▽
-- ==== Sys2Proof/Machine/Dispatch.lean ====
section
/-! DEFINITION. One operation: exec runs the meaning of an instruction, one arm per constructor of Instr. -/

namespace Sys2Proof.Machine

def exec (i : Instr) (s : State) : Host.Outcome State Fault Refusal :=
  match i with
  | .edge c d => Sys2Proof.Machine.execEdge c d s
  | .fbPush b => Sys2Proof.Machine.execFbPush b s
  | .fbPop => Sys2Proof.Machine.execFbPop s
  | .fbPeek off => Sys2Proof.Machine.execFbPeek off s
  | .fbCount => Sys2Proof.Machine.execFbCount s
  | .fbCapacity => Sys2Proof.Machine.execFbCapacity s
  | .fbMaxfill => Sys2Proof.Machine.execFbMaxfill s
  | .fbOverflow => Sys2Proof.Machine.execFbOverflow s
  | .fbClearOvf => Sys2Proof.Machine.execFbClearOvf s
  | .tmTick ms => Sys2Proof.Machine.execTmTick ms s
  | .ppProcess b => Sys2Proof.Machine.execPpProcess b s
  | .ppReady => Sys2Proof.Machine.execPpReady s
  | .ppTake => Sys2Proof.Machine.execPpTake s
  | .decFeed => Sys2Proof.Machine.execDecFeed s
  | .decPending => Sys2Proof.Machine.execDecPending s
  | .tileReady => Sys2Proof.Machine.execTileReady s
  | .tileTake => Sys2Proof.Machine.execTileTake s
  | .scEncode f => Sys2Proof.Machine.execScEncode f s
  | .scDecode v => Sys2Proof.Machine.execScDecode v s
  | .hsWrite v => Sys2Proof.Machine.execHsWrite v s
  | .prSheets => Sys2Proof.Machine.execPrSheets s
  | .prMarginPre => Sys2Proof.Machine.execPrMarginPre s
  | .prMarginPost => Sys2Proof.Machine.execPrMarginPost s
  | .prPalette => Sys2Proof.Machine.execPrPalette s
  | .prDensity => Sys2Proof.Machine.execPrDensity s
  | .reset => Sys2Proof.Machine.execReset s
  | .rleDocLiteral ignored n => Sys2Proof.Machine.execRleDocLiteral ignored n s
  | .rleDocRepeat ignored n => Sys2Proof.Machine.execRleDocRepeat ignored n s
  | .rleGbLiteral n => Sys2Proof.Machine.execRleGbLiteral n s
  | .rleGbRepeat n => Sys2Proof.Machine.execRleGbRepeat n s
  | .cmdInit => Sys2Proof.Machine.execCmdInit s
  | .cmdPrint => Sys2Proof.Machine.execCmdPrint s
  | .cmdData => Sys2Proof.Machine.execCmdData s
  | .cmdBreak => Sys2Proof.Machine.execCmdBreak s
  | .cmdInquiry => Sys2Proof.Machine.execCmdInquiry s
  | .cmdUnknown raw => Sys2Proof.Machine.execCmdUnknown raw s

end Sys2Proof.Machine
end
△
▽
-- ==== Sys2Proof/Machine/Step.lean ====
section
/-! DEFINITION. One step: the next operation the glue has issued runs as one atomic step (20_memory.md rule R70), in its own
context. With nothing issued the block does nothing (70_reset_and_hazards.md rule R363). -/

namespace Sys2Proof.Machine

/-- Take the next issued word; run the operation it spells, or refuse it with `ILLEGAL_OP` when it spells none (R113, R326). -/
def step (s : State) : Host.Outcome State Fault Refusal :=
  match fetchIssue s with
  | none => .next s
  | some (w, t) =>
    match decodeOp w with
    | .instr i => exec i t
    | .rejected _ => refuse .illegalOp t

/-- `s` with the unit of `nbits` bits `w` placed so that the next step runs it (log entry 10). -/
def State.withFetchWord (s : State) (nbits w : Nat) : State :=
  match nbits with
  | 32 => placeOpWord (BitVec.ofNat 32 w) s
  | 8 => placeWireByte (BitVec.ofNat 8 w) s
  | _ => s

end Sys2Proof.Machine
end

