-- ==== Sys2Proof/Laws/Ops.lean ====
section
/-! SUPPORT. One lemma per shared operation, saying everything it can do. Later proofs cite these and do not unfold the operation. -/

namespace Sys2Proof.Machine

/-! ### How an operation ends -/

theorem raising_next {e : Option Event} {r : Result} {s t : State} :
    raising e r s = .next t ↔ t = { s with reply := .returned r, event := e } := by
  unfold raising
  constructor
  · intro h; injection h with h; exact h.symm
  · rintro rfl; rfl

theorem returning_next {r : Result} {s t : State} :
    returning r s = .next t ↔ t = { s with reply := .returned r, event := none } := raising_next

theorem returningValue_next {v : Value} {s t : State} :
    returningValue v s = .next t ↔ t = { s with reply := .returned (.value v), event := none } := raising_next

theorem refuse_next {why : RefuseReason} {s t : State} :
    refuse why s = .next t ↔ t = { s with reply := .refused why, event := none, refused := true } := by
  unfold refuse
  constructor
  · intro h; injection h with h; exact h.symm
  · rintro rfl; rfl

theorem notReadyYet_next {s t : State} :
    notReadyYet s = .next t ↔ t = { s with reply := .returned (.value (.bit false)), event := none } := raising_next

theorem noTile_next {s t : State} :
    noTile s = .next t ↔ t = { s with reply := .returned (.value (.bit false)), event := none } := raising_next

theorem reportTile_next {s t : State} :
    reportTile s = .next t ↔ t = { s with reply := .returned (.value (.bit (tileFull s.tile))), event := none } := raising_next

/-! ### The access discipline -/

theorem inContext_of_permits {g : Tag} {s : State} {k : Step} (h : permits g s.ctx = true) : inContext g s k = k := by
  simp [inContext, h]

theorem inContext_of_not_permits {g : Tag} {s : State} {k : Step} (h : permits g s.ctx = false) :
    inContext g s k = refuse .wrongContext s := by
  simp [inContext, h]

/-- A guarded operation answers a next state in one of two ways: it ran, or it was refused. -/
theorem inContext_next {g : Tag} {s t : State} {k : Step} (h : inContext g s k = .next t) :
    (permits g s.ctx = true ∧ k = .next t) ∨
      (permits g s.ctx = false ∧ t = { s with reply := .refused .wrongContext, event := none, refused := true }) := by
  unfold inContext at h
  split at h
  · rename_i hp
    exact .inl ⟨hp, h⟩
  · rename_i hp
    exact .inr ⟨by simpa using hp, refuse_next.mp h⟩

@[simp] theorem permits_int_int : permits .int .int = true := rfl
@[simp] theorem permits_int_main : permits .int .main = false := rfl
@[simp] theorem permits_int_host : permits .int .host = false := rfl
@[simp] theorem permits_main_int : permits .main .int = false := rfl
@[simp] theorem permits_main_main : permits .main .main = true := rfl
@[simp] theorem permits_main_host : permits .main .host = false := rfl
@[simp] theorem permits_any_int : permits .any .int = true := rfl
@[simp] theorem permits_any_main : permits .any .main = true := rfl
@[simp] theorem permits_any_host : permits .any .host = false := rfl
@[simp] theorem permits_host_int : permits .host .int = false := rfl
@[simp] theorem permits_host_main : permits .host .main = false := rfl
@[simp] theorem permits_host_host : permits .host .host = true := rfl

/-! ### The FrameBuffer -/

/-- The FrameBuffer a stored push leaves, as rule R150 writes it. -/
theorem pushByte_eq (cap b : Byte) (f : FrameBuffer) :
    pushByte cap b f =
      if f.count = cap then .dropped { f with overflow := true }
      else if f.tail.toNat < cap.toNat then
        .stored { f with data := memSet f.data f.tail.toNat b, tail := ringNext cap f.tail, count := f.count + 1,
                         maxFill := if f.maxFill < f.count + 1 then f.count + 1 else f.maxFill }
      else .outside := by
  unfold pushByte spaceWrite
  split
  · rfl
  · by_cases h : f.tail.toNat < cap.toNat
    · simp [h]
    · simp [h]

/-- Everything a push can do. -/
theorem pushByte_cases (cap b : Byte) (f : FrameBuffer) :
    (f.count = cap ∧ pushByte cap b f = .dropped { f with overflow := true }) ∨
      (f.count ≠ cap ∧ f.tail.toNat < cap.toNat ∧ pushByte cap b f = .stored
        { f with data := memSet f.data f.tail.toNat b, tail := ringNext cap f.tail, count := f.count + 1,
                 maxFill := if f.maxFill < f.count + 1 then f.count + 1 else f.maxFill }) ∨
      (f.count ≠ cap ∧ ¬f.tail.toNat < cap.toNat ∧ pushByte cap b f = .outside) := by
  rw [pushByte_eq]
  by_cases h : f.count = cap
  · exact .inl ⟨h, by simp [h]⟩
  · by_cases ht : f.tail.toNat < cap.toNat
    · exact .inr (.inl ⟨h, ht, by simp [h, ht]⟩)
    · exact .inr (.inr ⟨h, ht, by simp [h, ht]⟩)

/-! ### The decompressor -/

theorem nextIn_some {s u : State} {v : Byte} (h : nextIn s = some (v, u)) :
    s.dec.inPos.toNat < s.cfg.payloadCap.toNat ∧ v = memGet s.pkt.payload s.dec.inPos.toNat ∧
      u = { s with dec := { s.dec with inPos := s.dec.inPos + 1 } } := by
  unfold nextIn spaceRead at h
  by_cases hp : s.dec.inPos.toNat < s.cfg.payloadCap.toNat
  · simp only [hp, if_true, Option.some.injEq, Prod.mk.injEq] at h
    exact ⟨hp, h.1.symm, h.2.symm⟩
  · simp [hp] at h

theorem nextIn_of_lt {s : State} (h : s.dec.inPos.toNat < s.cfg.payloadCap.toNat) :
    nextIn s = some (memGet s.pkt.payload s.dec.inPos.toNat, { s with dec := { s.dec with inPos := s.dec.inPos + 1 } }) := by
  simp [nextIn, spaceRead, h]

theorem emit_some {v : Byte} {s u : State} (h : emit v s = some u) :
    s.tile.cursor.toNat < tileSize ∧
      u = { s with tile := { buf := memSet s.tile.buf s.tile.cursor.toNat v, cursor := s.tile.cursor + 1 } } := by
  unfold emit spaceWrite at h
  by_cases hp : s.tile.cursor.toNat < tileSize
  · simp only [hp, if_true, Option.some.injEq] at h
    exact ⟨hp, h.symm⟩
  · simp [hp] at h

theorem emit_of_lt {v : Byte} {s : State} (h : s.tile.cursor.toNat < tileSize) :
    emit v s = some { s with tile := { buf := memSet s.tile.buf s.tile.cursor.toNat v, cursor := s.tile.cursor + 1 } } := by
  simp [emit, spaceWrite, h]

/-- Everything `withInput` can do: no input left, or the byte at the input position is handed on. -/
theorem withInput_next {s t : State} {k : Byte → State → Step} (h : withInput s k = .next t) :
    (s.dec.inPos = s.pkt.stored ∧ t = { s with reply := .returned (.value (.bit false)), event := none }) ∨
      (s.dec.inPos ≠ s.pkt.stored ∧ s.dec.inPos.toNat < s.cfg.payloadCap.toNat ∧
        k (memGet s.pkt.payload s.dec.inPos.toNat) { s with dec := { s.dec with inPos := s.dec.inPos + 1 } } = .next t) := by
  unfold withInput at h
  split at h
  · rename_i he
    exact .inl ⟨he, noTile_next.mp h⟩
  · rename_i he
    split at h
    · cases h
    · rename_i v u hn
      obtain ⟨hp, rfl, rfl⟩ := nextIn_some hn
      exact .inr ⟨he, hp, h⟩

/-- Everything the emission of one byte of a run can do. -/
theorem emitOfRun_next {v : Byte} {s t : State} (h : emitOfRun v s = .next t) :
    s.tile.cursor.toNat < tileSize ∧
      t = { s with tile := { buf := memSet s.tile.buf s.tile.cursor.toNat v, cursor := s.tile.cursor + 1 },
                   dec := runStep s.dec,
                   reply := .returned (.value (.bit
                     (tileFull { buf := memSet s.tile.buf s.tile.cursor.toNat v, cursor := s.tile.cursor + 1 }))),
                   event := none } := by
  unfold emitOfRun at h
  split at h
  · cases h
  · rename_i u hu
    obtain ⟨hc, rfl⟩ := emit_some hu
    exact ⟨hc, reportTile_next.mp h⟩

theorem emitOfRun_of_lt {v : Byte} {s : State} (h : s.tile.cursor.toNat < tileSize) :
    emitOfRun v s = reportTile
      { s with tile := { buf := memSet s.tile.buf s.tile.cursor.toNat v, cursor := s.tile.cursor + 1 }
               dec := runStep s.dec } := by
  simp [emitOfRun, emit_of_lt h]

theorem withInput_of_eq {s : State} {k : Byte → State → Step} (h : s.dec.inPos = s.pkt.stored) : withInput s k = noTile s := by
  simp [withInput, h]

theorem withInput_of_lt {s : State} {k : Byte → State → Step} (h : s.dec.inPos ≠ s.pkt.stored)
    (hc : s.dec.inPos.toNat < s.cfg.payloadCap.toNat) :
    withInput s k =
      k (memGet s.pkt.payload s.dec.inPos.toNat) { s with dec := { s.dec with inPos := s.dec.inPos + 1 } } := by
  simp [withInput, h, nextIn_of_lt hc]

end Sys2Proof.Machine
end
△
What is asked for is an exact copy of the lines above from the one containing "theorem pushByte_cases (cap" through the one containing "(.inl ⟨h, ht, by simp [h, ht]⟩)", and only those.

theorem pushByte_cases (cap b : Byte) (f : FrameBuffer) :
    (f.count = cap ∧ pushByte cap b f = .dropped { f with overflow := true }) ∨
      (f.count ≠ cap ∧ f.tail.toNat < cap.toNat ∧ pushByte cap b f = .stored
        { f with data := memSet f.data f.tail.toNat b, tail := ringNext cap f.tail, count := f.count + 1,
                 maxFill := if f.maxFill < f.count + 1 then f.count + 1 else f.maxFill }) ∨
      (f.count ≠ cap ∧ ¬f.tail.toNat < cap.toNat ∧ pushByte cap b f = .outside) := by
  rw [pushByte_eq]
  by_cases h : f.count = cap
  · exact .inl ⟨h, by simp [h]⟩
  · by_cases ht : f.tail.toNat < cap.toNat
    · exact .inr (.inl ⟨h, ht, by simp [h, ht]⟩)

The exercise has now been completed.